In fact, if I were to pick one, 'My Baby Don't Understand Me' would be my favourite song of the year, just ahead of Sleater-Kinney's 'Hey Darling'.

The good thing about this newfangled streaming business is, of course, that you get to listen to everything, to give things a spin you wouldn't necessary spend a tenner on because it's not particularly your preferred genre, just to see whether the reviews and the hype are true. But equally it means they can be quickly disregarded in the way that a significant investment wouldn't allow. So, I think "what I ended up listening to most" is the fairest test of what my favourite albums were.

[I don't know if other people find this with streaming but, for me, it's meant I've almost always been listening to albums all the way through, as opposed to a lot of buying individual songs or creating playlists very quickly from my favourite songs on albums which is what tended to happen in my 8 years on iTunes].

I listened to 'To Pimp a Butterfly' just to see what the hype was about, really. I wasn't a big fan of the Kendrick Lamar tunes I'd heard from his last album. I knew it was going to be far too long (almost 80 minutes), far too jazz, far too smug. Yet I have listened to it more than anything else apart from Joanna Newsom this year. It has gradually but entirely won me over with each listen.
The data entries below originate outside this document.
/-- Counts `written` and `skipped` bytes into slot j, the written ones first where both do not fit, notes the accesses that wrote
and are still to be performed at package scope, and makes the slot full when A reaches X (R241, R242). The Bool says that OVF was set.
DESIGN CHOICE (log 87). -/
def Ring.countIn (r : Ring) (j written skipped : Nat) (rel : List Nat) : Ring × Bool :=
  let x := r.slot j
  if x.tag ≠ 1 then
    if written = 0 then (r, false) else ({ r with ovf := true }, true)
  else
    let room := x.x - x.a
    let tooMany := decide (written + skipped > room)
    let w := min written room
    let sk := min skipped (room - w)
    let y := { x with
      a := x.a + w + sk, b := x.b + w, rel := x.rel ++ rel }
    let y := if y.a ≥ y.x then { y with tag := 2 } else y
    ({ (r.putSlot j y) with ovf := r.ovf || tooMany }, tooMany)

/-- Counted bytes of an operation that counts toward `ct`. DEDUCED (log 51). Where OVF is set the NOVF of the core that issued the operation
rises, and for a reflected arrival that of the ring's core. DESIGN CHOICE (log 96). -/
def countSlot (s : State) (issuer : Nat) (ct : Count) (written skipped : Nat) (rel : List Nat) : State :=
  let c := s.core ct.core
  let rs := c.ringsOf (ct.launch, ct.inst)
  let r := (rs.get {} ct.ring).countIn ct.slot written skipped rel
  let s1 := s.setCore ct.core (c.setRingsOf (ct.launch, ct.inst) (rs.set {} ct.ring r.1))
  if r.2 then
    let d := s1.core issuer
    s1.setCore issuer { d with novf := satInc 16 d.novf }
  else s1

/-- The filling slot within which `len` bytes at own-scratchpad address a lie wholly (R225, R243). -/
def Ring.filling (r : Ring) (a len : Nat) : Option Nat :=
  if !r.valid ∨ r.size = 0 ∨ a < r.base then none
  else
    let j := (a - r.base) / r.size
    if j < r.count ∧ a + len ≤ r.base + (j + 1) * r.size ∧ (r.slot j).tag = 1 then some j else none

/-- What the latest RELS of the counted ring released is still pending: no counted write may come before it (R168). -/
def countHeld (s : State) (ct : Option Count) : Bool := match ct with
  | some ct => (((s.core ct.core).ringsOf (ct.launch, ct.inst)).get {} ct.ring).rel.any (pendingAt s true)
  | none => false

/-- The error flag of the slot an operation counts toward is set (R226). -/
def markSlot (s : State) (ct : Count) : State :=
  let c := s.core ct.core
  let rs := c.ringsOf (ct.launch, ct.inst)
  let r := rs.get {} ct.ring
  if (r.slot ct.slot).tag = 1 then
    s.setCore ct.core (c.setRingsOf (ct.launch, ct.inst) (rs.set {} ct.ring
      (r.putSlot ct.slot { r.slot ct.slot with err := true })))
  else s

/-- The address of the slot an operation counts toward, as the error log gives it (R356). -/
def slotAddr (s : State) (ct : Option Count) : W64 := match ct with
  | some ct =>
    let r := ((s.core ct.core).ringsOf (ct.launch, ct.inst)).get {} ct.ring
    BitVec.ofNat 64 (r.base + ct.slot * r.size)
  | none => 0

/-- A slot that is not drained yet made full at once with its error flag set (R238): one that is full already keeps B and takes the flag,
and a draining or empty one stays as it is. DESIGN CHOICE (log 96). -/
def failSlot (s : State) (ct : Count) : State :=
  let c := s.core ct.core
  let rs := c.ringsOf (ct.launch, ct.inst)
  let r := rs.get {} ct.ring
  let x := r.slot ct.slot
  if x.tag = 1 ∨ x.tag = 2 then
    s.setCore ct.core (c.setRingsOf (ct.launch, ct.inst) (rs.set {} ct.ring (r.putSlot ct.slot { x with tag := 2, err := true })))
  else s

/-! ## The system error log (R356) -/

/-- Appends a record, or counts it lost where the ring holds 511. -/
def logError (s : State) (type core eng module : Nat) (addr info : W64) : State :=
  let p := s.plinth
  if (p.elogTail - p.elogHead).toNat ≥ 511 then { s with plinth := { p with nlost := satInc 16 p.nlost } }
  else
    let a := 32 * p.elogTail.toNat
    let bs := locate a (leBytes 2 type ++ leBytes 1 core ++ leBytes 1 (eng % 8) ++ leBytes 2 module ++ leBytes 2 0 ++
      leBytes 8 addr.toNat ++ leBytes 8 s.ftime ++ leBytes 8 info.toNat)
    { s with plinth := { p with
        elog := bs.foldl (fun m e => m.set 0 e.1 e.2) p.elog
        elogTail := p.elogTail + 1
        intPend := p.intPend ||| 0x80#8 } }

/-- The record of a poisoned line that a word of sequencer e reads at a location (types 1 and 2 of R356), unless the word is cut first
(R338 step 3). -/
def logPoison (s : State) (n : Nat) (e : Eng) (a : Nat) : State :=
  if (forestalled s n e).isSome then s
  else if isMain a then
    let o := (a - mainBase) / lineBytes * lineBytes
    logError s 2 n e.tag (o / 2 ^ 39) (BitVec.ofNat 64 (2 ^ 43 + o)) 0
  else
    let o := (a - spBase) / lineBytes * lineBytes
    logError s 1 n e.tag 0xFFFF (BitVec.ofNat 64 (o % 0x400000 + 2 ^ 22 * (o / 0x400000))) 0

end Sys2Proof.Machine
end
Until a couple of months ago, I was thinking, it's great, but it could lose 15 minutes, but now I've given up even that line of resistance. It seems very much like the greatest hip-hop album I've heard, like the hip-hop album to convert non-fans, like a genuinely major work for good in the music world, like Bob Dylan, The Clash, Public Enemy. He's ahead of you at every step, answering your objections, questioning his own motives, funny, then angry, then showing off, then stealthily virtuoso. It's bristling with great tunes and great arrangements, with surprises and slogans, it'll be hard for him or anyone else to top.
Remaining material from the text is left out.